The processing element 209 may process the plurality of data packets according to a Layer 2 cellular network protocol, e.g. as described below with respect to FIGS. 3 to 5. The processing element 209 may re-order the plurality of data packets before offloading 206 the second parts of the plurality of processed data packets. The processing element 209 may process a RLC re-transmission protocol for re-ordering the plurality of data packets 205.

The data processing device 201 may include a first buffer to store the plurality of data packets 205 according to a Layer 1 cellular network protocol, e.g. a layer 1 buffer as described below with respect to FIGS. 3 to 5. The processing element 209 may retrieve the plurality of data packets 205 from the first buffer. The data processing device 201 may include a second buffer to store the first parts of the plurality of processed data packets 205, e.g. a layer 2 buffer as described below with respect to FIGS. 3 to 5.

The data processing device 201 may include an intermediate buffer to temporarily store the second parts of the plurality of processed data packets 205 before offloading 206 the second parts to the remote data processing device 203, e.g. an intermediate buffer as described below with respect to FIG. 5.

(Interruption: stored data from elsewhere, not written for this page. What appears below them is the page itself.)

/-- PWR_EN_LOW (R549): every rail but the always-on rail is off, and the input counts as not valid. -/
def execPwrEnLow (s : State) : Host.Outcome State Fault Refusal :=
  .next (
    let b := { s.board with pwrEn := false }
    if s.board.stage = .off ∨ s.board.stage = .tripped ∨ s.board.pwrEn = false then { s with board := b }
    else { dimmed s with board := { b with stage := .aux, resetAt := none } })

/-- PWR_EN_HIGH (R549): with a valid input a module reset starts. -/
def execPwrEnHigh (sel : Bool) (s : State) : Host.Outcome State Fault Refusal :=
  .next (if s.board.pwrEn then s
    else
      let s := { s with board := { s.board with pwrEn := true } }
      if s.board.stage = .aux ∧ s.board.inputValid = true then inputStart s .input sel else s)

/-- THERMTRIP (R543): a valid on-die sensor reads `t`, in 1/16 °C. -/
def execThermtrip (i : Fin 80) (t : W16) (s : State) : Host.Outcome State Fault Refusal :=
  .next (if 1840 ≤ t.toInt ∧ (started s = true ∨ s.board.stage = .rom) then
      let d := dimmed (logCritical s 6 "THERMTRIP" i.val)
      { d with board := { d.board with stage := .tripped, resetAt := none } }
    else s)

/-! ### Sideband outputs (R540) -/

/-- R540: ALERT_N can be over its limit only while it is driven low. -/
def overDriven (s : State) (i : Nat) : Bool := i != 32 || alertDriven s

/-- OUTPUT_OVERCURRENT (R540): an output of the map of R540: 0 to 7 SLOT_PWREN, 8 to 15 SLOT_PERST_N, 16 to 23 SLOT_ATTNIND_N, 24 to 31
SLOT_PWRIND_N, 32 ALERT_N, 33 THERMTRIP_N. -/
def execOutputOvercurrent (i : Fin 34) (s : State) : Host.Outcome State Fault Refusal :=
  .next (if s.board.stage = .off ∨ bitAt s.board.latched.toNat i.val = true ∨ overDriven s i.val = false then s
    else
      let s := { s with board := { s.board with latched := s.board.latched ||| BitVec.ofNat 34 (2 ^ i.val) } }
      latchAlarms (logEvent s 6 2 "output latched off" i.val noPetal []) 0x08)

/-! ### Reference clocks (R541) -/

def setRefs (s : State) (good : BitVec 3) : State := { s with board := { s.board with refGood := good } }

/-- R541: the 156.25 MHz reference goes bad: every port goes down and port time stops. -/
def stopPorts (s : State) (good : BitVec 3) : State :=
  let s := (List.range 32).foldl (fun s j =>
    let s := if (getPort s j).link = 0 then s else linkDown s j
    setPort s j { getPort s j with time := portTime s (getPort s j), timeAt := s.elapsed }) s
  setRefs s good

/-- R541: every PCIe link goes down: R326 on the upstream link, R334 on the downstream links. -/
def dropLinks (s : State) : State :=
  let s := (List.range' 1 8).foldl downLink s
  if (swPort s 0).up then hotReset s true else s

/-- R541: memory PHYs and the elapsed counter move to a source that is good. With none the module is out of service. -/
def moveSource (s : State) : State :=
  let bad := !bitAt s.board.refGood.toNat s.board.refUsed
  if s.board.refUsed < 2 ∧ bad = true then
    let u := usableRef s.board.refGood s.board.refSel
    let s := { s with board := { s.board with refUsed := u }, ready := s.ready && u != 2 }
    logEvent s 0 2 "reference source changed" u noPetal []
  else s

/-- R541: a reference goes bad: 0 the baseboard's 100 MHz, 1 the module's 100 MHz, 2 156.25 MHz. -/
def refLoss (s : State) (r : Nat) : State :=
  let good := s.board.refGood &&& ~~~ BitVec.ofNat 3 (2 ^ r)
  if r = 2 then stopPorts s good
  else
    let s := setRefs s good
    if started s then moveSource (if b2n s.board.refSel = r then dropLinks s else s) else s
/-- REFCLK_LOSS (R541). -/
def execRefclkLoss (r : Fin 3) (s : State) : Host.Outcome State Fault Refusal :=
  .next (if bitAt s.board.refGood.toNat r.val = false then s
    else
      let s := refLoss s r.val
      if s.board.stage = .off then s else latchAlarms (logEvent s 0 2 "reference lost" r.val noPetal []) 0x08)

/-- R541: a reference has been good for 10 ms. -/
def refReturn (s : State) (r : Nat) : State :=
  let s := setRefs s (s.board.refGood ||| BitVec.ofNat 3 (2 ^ r))
  if r = 2 then (List.range 32).foldl (fun s j => setPort s j { getPort s j with timeAt := s.elapsed }) s
  else if s.board.refUsed = 2 ∧ started s = true then
    { s with
      board := { s.board with refUsed := r }
      ready := decide (s.board.stage = .service) && s.pwr.module != 4 }
  else s
/-- REFCLK_RETURN (R541). -/
def execRefclkReturn (r : Fin 3) (s : State) : Host.Outcome State Fault Refusal :=
  .next (if bitAt s.board.refGood.toNat r.val then s
    else
      let s := refReturn s r.val
      if s.board.stage = .off then s else logEvent s 0 1 "reference returned" r.val noPetal [])

/-! ### Memory devices (R544) -/

/-- R544: a spare of a unit, taken for a page; none where the unit has failed or has none left. -/
def spareFrame (s : State) (u : Nat) : Option Nat :=
  let k := lookD s.sparesUsed u 0
  if isFailed s u ∨ unitSpares u ≤ k then none else some (frameOf u (unitPlots u) k)

/-- R544: a free frame of a tier, or else a spare of it. -/
def tierFrame (s : State) (units : List Nat) : Option Nat :=
  match (leastBy (fun f => 2 ^ 20 - f.length) (units.map (freeFrames s))).bind (·.head?) with
  | some f => some f
  | none => units.findSome? (spareFrame s)

/-- R544: takes a frame; a spare is used up. -/
def useFrame (s : State) (f : Nat) : State :=
  let u := frameUnit f
  if framePlot f = unitPlots u then { s with sparesUsed := put s.sparesUsed u (f % 512 + 1) } else s

/-- R152: every line of a page is poisoned. -/
def poisonPage (s : State) (p page : Nat) : State :=
  { s with poison := (List.range 32768).foldl (fun t i => put t (memKey p (page * 2 ^ 21) / 64 + i) true) s.poison }

/-- R544, step 2: a page takes a replacement frame, of its tier first, then of the other, then by reclaim; every line of it is
poisoned. A page that no frame can take stays. -/
def replacePage (s : State) (p page : Nat) : State :=
  match getPetal s p with
  | none => s
  | some x =>
    let hbm := pageHbm x page
    let own := if hbm then hbmUnits else lpddrUnits
    let other := if hbm then lpddrUnits else hbmUnits
    match (tierFrame s own).or (tierFrame s other) with
    | some f => poisonPage (movePage (useFrame s f) p page f) p page
    | none =>
      let s := reclaim 1 s
      match tierFrame s hbmUnits with
      | some f => poisonPage (movePage (useFrame s f) p page f) p page
      | none => s

/-- R544: the pages of a petal that lie in frames of a unit. -/
def pagesInUnit (x : Petal) (u : Nat) : List Nat := (pagesOf x).filter (fun g => frameUnit (frameAt x g) == u)

/-- R544, step 4: one entry names the device, and one for each affected petal its count of poisoned pages. -/
def logDevice (s : State) (u : Nat) (hit : List (Nat × Nat)) : State :=
  hit.foldl (fun s e => logEvent s 2 4 "memory device failed" u e.1 (leBytes 4 e.2)) (logEvent s 2 4 "memory device failed" u noPetal [])

/-- R544: a stack or package fails; `lost` are the QPs whose evicted contexts lay in it. -/
def deviceFail (s : State) (u : Nat) (lost : List (Nat × Nat)) : State :=
  let s := { s with
    unitFailed := put s.unitFailed u true
    moves := s.moves.filter (fun m => !(moveUnits m).contains u) }
  let hit := (s.petals.map (fun e => (e.1, pagesInUnit e.2 u))).filter (fun e => !e.2.isEmpty)
  let s := hit.foldl (fun s e => e.2.foldl (fun s g => replacePage s e.1 g) s) s
  let s := lost.foldl (fun s e =>
    match getQp s e.1 e.2 with
    | some q => if u < 8 ∨ q.resident = true then s else enterError s e.1 e.2 true stDeviceFault dtRdmUncorrectable
    | none => s) s
  latchAlarms (logDevice s u (hit.map (fun e => (e.1, e.2.length)))) 0x40
/-- MEMORY_DEVICE_FAILURE (R544): units 0 to 7 are stacks, 8 to 23 packages. -/
def execMemoryDeviceFailure (u : Fin 24) (lost : List (PetalId × BitVec 20)) (s : State) : Host.Outcome State Fault Refusal :=
  .next (if isFailed s u.val ∨ started s = false then s else deviceFail s u.val (lost.map (fun e => (e.1.val, e.2.toNat))))

/-- CALIBRATION_REFRESH (R157): a memory channel is tracked, which takes channel time alone: channels 0 to 255 HBM, 256 to 319 LPDDR. -/
def execCalibrationRefresh (_channel : Fin 320) (s : State) : Host.Outcome State Fault Refusal := .next s

end Sys2Proof.Machine
end

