def bodyMgtUpdateStage (m : Mbx) (s : State) : State × Ans :=
  let s := fresh s
  let n := mf m 0x18 0 32
  if s.ink.update.isSome then (s, ansErr stBusy dtUpdateBusy)
  else if 100663296 < n then (s, ansErr stInvalidArgument dtUpdateFormat)
  else
    let read : State := match controlPetal s with
      | some c => touch s c (mf m 0x20 0 48) n
      | none => s
    match imageSource s (mf m 0x20 0 64) n with
    | .error e => (if e.1 = stDeviceFault then read else s, ansErr e.1 e.2)
    | .ok l =>
      let s := read
      let s' := beginUpdate s false l
      match imageFail s l with
      | some e => (s', .late .again (replyErr e.1 e.2))
      | none => (s', .pend .again)
/-- MGT_UPDATE_STAGE (R524, R533). -/
def execMgtUpdateStage (m : Mbx) (s : State) : Host.Outcome State Fault Refusal :=
  .next (mailbox cmdMgtUpdateStage bodyMgtUpdateStage m s)

/-- R524: the verified slot becomes the boot preference. -/
def activateSlot (s : State) : State := { s with sec := { s.sec with bootPref := updateSlot s } }

def cmdMgtUpdateActivate : Cmd := ⟨0x0A21, .device, true, 0x10, false, [], noObj⟩
def bodyMgtUpdateActivate (_m : Mbx) (s : State) : State × Ans :=
  if s.ink.update.isSome then (s, ansErr stBusy dtUpdateBusy)
  else if s.board.stage ≠ .recovery ∧ (controlPetal s).isNone then (s, ansErr stNotPermitted dtNoControlPetal)
  else if (slotOf s (updateSlot s)).verified = false then (s, ansErr stNotFound 0)
  else (activateSlot s, ansOk)
/-- MGT_UPDATE_ACTIVATE (R524, R312). -/
def execMgtUpdateActivate (m : Mbx) (s : State) : Host.Outcome State Fault Refusal :=
  .next (mailbox cmdMgtUpdateActivate bodyMgtUpdateActivate m s)

/-! ### Sensors, alarms, outputs and reset over the mailbox (R513, R515, R540, R535) -/

def padList {α : Type} (n : Nat) (d : α) (l : List α) : List α := l.take n ++ List.replicate (n - l.length) d

/-- R513: the 832 bytes. -/
def sensorBytes (s : State) : List Byte :=
  let x := s.ink.sample
  leBytes 8 x.time.toNat ++ leBytes 4 s.ink.latched.toNat ++ leBytes 4 (alarmsActive s) ++ leBytes 4 x.inputMv ++ leBytes 4 x.inputMa ++
    leBytes 4 x.inputMw ++ zeros 0x24 ++ (padList 96 0 x.temps).flatMap (fun t => leBytes 4 t.toNat) ++
    (padList 64 0 x.volts).flatMap (fun v => leBytes 4 v.toNat) ++ (padList 16 0 (x.rails.take 11)).flatMap (fun r => leBytes 8 r.toNat)

def cmdMgtSensorRead : Cmd := ⟨0x0A30, .device, false, 0x28, false, [(0x20, 0, 48)], noObj⟩
def bodyMgtSensorRead (m : Mbx) (s : State) : State × Ans :=
  match controlRange s (mf m 0x20 0 48) 832 with
  | .error e => (s, ansErr e.1 e.2)
  | .ok c => (memPut s c (mf m 0x20 0 48) (sensorBytes s), ansOk)
/-- MGT_SENSOR_READ (R513). -/
def execMgtSensorRead (m : Mbx) (s : State) : Host.Outcome State Fault Refusal :=
  .next (mailbox cmdMgtSensorRead bodyMgtSensorRead m s)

The data processing device 201 may include a second processing element to provide a location of the second parts of the plurality of processed data packets stored in the intermediate buffer to the interface for controlling the offloading 206 of the second parts, e.g. an IPC processor as described below with respect to FIG. 5. The intermediate buffer may have a size for storing an exemplary number of two or four second parts such as headers of the plurality of processed data packets.

The remote data processing device 203 includes an interface 202 and a memory 207. The interface 202 is configured to receive the plurality of second parts of processed data packets offloaded from the data processing device 201 and to receive the notification 208 from the data processing device 202 of the offload 206 of the second parts. The memory 207 is configured to store the plurality of second parts of processed data packets offloaded from the data processing device 201, e.g. as described below with respect to FIGS. 3 to 5. The memory 207 may be a shared memory between the DPD 201 and the remote DPD 203.

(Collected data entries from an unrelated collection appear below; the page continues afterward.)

/-! Staged settings (R250, R253) -/

/-- R306, R310, R274, R283, R146, R155, R366, R387, R370, R388, R389, R386, R394: the commands that stage their request, each with the
conditions on its fields. -/
def stageRows : List (Cmd × (State → Mbx → Bool)) := [
  (cmdMsixAssign, fun _ m => decide (1 ≤ mf m 0x10 16 12 ∧ mf m 0x10 0 11 + mf m 0x10 16 12 ≤ 2048 ∧
    (mf m 0x14 0 10 ≤ 0x200 ∨ mf m 0x14 0 10 = 0x3FF))),
  (cmdWinGrant, fun _ m => decide (1 ≤ mf m 0x10 16 10 ∧ mf m 0x10 0 9 + mf m 0x10 16 10 ≤ 512 ∧
    (mf m 0x14 0 10 ≤ 511 ∨ mf m 0x14 0 10 = 0x3FF))),
  (cmdWinMap, fun s m => decide ((windowOf s (mf m 0x10 0 9)).owner = m.page.val)),
  (cmdBindPetal, fun s m => (getPetal s (mf m 0x10 0 9)).isSome && !bindConflict s (mf m 0x10 0 9) [mf m 0x18 0 64]),
  (cmdSetShares, fun s m => (getPetal s (mf m 0x10 0 9)).isSome && recShares.all (fun f => decide (shareOf (recordIn m) f ≤ 32768))),
  (cmdMemPolicySet, fun s m => policyRanges (policyIn m.payload) &&
    (match getPetal s (mf m 0x10 0 9) with | some x => ceilingOk x (policyIn m.payload) | none => false)),
  (cmdMemScrubSet, fun _ _ => true),
  (cmdNetPortMode, fun _ _ => true),
  (cmdNetPortSet, fun s m => decide (mf m 0x10 9 2 ≠ 3) && portInRange s (mf m 0x10 0 5) && portInRange s (mf m 0x10 11 5)),
  (cmdPrsRuleSet, fun s m => ruleOk (mf m 0x20 0 1024) && ruleRange s (mf m 0x20 0 1024)),
  (cmdPrsRangeSet, fun _ m => decide (bitsOf (mf m 0x18 0 64) 0 4 ≤ 4 ∧ bitsOf (mf m 0x18 0 64) 4 12 = 0 ∧
    bitsOf (mf m 0x18 0 64) 48 16 = 0)),
  (cmdSchQueueSet, fun s m => portInRange s (mf m 0x10 0 5) && decide (mf m 0x10 8 5 ≤ 23) &&
    queueOk (mf m 0x10 8 5) (mf m 0x14 0 13) (mf m 0x18 0 32) (mf m 0x1C 0 32) (mf m 0x20 0 32)),
  (cmdSchGateSet, fun s m => (controlPetal s).isSome && portInRange s (mf m 0x10 0 5) &&
    decide (mf m 0x10 8 1 = 0 ∧ mf m 0x10 16 11 = 0 ∧ mf m 0x18 0 192 = 0)),
  (cmdSchLimiterSet, fun _ m => decide (1 ≤ mf m 0x14 0 32 ∧ mf m 0x14 0 32 ≤ 1600000 ∧ 9620 ≤ mf m 0x18 0 32 ∧
    mf m 0x18 0 32 ≤ 16777216)),
  (cmdRdmAddrSet, fun _ m => decide ((mf m 0x14 0 10 ≤ 511 ∨ mf m 0x14 0 10 = 0x3FF) ∧ (mf m 0x10 13 1 = 1 ∨ mf m 0x1C 0 96 = 0)))]

/-- The commands of these rows by opcode (R308). -/
def Stages (opcode : Nat) (m : Mbx) (i : Instr) : Prop :=
  (opcode, i) ∈ [(0x0020, .msixAssign m), (0x0200, .winGrant m), (0x0201, .winMap m), (0x0110, .bindPetal m), (0x0112, .setShares m),
    (0x0211, .memPolicySet m), (0x0213, .memScrubSet m), (0x0700, .netPortMode m), (0x0701, .netPortSet m), (0x0710, .prsRuleSet m),
    (0x0711, .prsRangeSet m), (0x0720, .schQueueSet m), (0x0721, .schGateSet m), (0x0722, .schLimiterSet m), (0x0740, .rdmAddrSet m)]

/-- The area g of a state with one request more at the end of its stage. -/
def stagedOn (s : State) (g : Nat) (i : Staged) : State := setArea s g { areaOf s g with stage := (areaOf s g).stage ++ [i] }

/-- R251, R253: the oldest accepted commit of area g, not yet at its commit point, holds the one setting i and can be applied alone. -/
def CommitsOne (s : State) (g : Nat) (tag : Nat) (i : Staged) (cs : List Commit) : Prop :=
  (areaOf s g).commits = ⟨tag, [i], none⟩ :: cs ∧ waitsConsent (fresh s) i = false ∧ sharesOver s = [] ∧ triplesTwice s = []

/-- R251: the area after the commit point: the epoch advances by one and the commit drains. -/
def Committed (s t : State) (g tag : Nat) (cs : List Commit) : Prop :=
  areaOf t g = { areaOf s g with epoch := (areaOf s g).epoch + 1, commits := ⟨tag, [], some s.elapsed⟩ :: cs }

/-! Doorbells of rings (R168, R169) -/

/-- A write of v to the tail doorbell of the ring r answers o: it is taken where it is inside the ring and not behind the entries offered,
and otherwise leaves the state `ignored`. -/
def TailWrite (r : Ring) (v : Nat) (take : Ring → State) (ignored : State) (o : Host.Outcome State Fault Refusal) : Prop :=
  (v < 2 ^ r.sqLog → ringOffered r ≤ (v + 2 ^ r.sqLog - r.sqHead) % 2 ^ r.sqLog → o = .next (take { r with sqTail := v })) ∧
  (2 ^ r.sqLog ≤ v ∨ (v + 2 ^ r.sqLog - r.sqHead) % 2 ^ r.sqLog < ringOffered r → o = .next ignored)

/-- The same for the head doorbell: it is taken where it frees no more entries than hold a record. -/
def HeadWrite (r : Ring) (v : Nat) (take : Ring → State) (ignored : State) (o : Host.Outcome State Fault Refusal) : Prop :=
  let d := (v + 2 ^ r.cqLog - r.cqHead) % 2 ^ r.cqLog
  (v < 2 ^ r.cqLog → d ≤ r.cqUsed → o = .next (take { r with cqHead := v, cqUsed := r.cqUsed - d })) ∧
  (2 ^ r.cqLog ≤ v ∨ r.cqUsed < d → o = .next ignored)

/-- The state once a completion record has been written at the completion tail of a ring (R170, R307). -/
def recorded (s : State) (p : Nat) (r : Ring) (queue tag status result detail : Nat) : State :=
  memPut s p (r.cqPda + 32 * r.cqTail) (leBytes 32 (record tag status queue result r.seq detail r.phase))

/-- The ring after that record, which uses an entry that accepted work reserved. -/
def recordedRing (r : Ring) : Ring := { ringAdvance r with reserved := r.reserved - 1 }

/-- A buffer address names petal memory (R197). -/
def inPda (addr : Nat) : Prop := bufAddr addr = .pda addr

/-! Services (R460, R462) -/

/-- What a request delivers (R460, R462): buffers and bytes, or none where its tag does not match. -/
def CphDelivers (key : List Byte) (e : Nat) (src aad : List Byte) (l : Option (List (Nat × List Byte))) : Prop :=
  let iv := (leBytes 16 (ceIv e)).take 12
  (ceAlg e = 1 ∧ l = some [(ceDst e, (gcmEncrypt key iv aad src).1), (ceTagAddr e, (gcmEncrypt key iv aad src).2)]) ∨
  (ceAlg e = 2 ∧ l = (gcmDecrypt key iv aad src (leBytes 16 (ceTagIn e))).map (fun pt => [(ceDst e, pt)])) ∨
  (ceAlg e = 3 ∧ l = some [(ceDst e,
    xtsUnits false (key.take 32) (key.drop 32) (ceUnit e) (ceLen e / ceUnit e) (ceIv e) src)]) ∨
  (ceAlg e = 4 ∧ l = some [(ceDst e,
    xtsUnits true (key.take 32) (key.drop 32) (ceUnit e) (ceLen e / ceUnit e) (ceIv e) src)]) ∨
  (ceAlg e = 5 ∧ l = some [(ceTagAddr e, cmac key src)]) ∨
  (ceAlg e = 6 ∧ l = if cmac key src = leBytes 16 (ceTagIn e) then some [] else none) ∨
  (ceAlg e = 7 ∧ l = some [(ceDst e, sha3 src)])

/-! Requests to PF0 (R317 to R319, R501) -/

/-- The module once a memory request has come in at its port: it has left a low level, unless the always-on domain answers a request to
BAR0 (R501), and the port has left L1 and counted the payload. -/
def arrived (s : State) (t : Tlp) (quiet : Bool) : State := receiveTlp (if quiet then s else awake s) t

/-- The canonical form of what the module holds by address: petal memory, the bus as it wrote it, and the poisoned lines. -/
abbrev Canonical (s : State) : Prop := Memory.wf s.mem ∧ Memory.wf s.bus ∧ rising s.poison = true

/-- R437: an offset from the interrupt controller's base at which the manual gives no register. -/
abbrev NoHubRegister (o : Nat) : Prop :=
  (0 < o ∧ o < 0x1000) ∨ (0x1000 ≤ o ∧ o < 0x2040 ∧ o % 0x40 ∉ [0, 4, 8, 0xC, 0x10]) ∨ (0x2040 ≤ o ∧ o < 0x10000) ∨
    (0x10000 ≤ o ∧ o < 0x18000 ∧ o % 4 ≠ 0) ∨ 0x18000 ≤ o

/-! The RDMA engine (R395, R404, R414) -/

/-- The frame f of ingress queue g is the next that port j hands to the engine, its packet is of a kind, and the queue pair q takes it (R374,
R395, R415); the petal's key is present, the queue pair owes nothing, its egress queue has room, and no rule or withdrawal acts. -/
def Arrives (s : State) (j g : Nat) (f : RxFrame) (kind : PktKind) (q : Qp) : Prop :=
  headIngress s j = some (g, f) ∧ pktKind f.pkt = kind ∧ f.pkt.ce = false ∧ qpOfWire s f.pkt.destQp.toNat = some q ∧ getQp s q.petal q.num = some q ∧
  accepts s j q f.pkt = true ∧ q.st = .ready ∧ q.resident = true ∧ keyPresent s q.petal = true ∧ q.owed = [] ∧ s.net.rules = [] ∧
  qRoom s q = true ∧ ∀ e ∈ s.rdma.regions, e.2.closing = false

The notification 208 of the offload 206 is decoupled from the reception of the plurality of offloaded second parts of processed data packets.

The remote data processing device 203 includes a processing element 211 that retrieves the plurality of second parts of processed data packets from the memory 207 for further processing. The processing element 211 of the remote DPD 203 may retrieve the plurality of second parts of processed data packets from the memory 207 based on the notification 208 from the DPD 201.

The interface 202 may receive the second parts per single TTI. The IPC service 204 may receive the notification 208 from the data processing device 201 per single TTI or per multiple TTIs. The second parts of processed data packets may include user data, e.g. datagrams or IP packets as described below with respect to FIGS. 3 to 5. The second parts may be processed according to a Layer 2 cellular network protocol.

The plurality of second parts of processed data packets may be received in sequence according to an initial transmission sequence. The memory 207 may include a set of data buffers and a ring buffer of transfer descriptors. A transfer descriptor of the ring buffer may indicate a specific data buffer of the set of data buffers, e.g. as described below with respect to FIG. 4. The interface 202 may be configured to store the received plurality of second parts of processed data packets in the set of data buffers of the memory 207. The IPC service 204 may receive at least one transfer descriptor indicating the set of data buffers storing the received plurality of second parts of processed data packets, e.g. as described below with respect to FIG. 4.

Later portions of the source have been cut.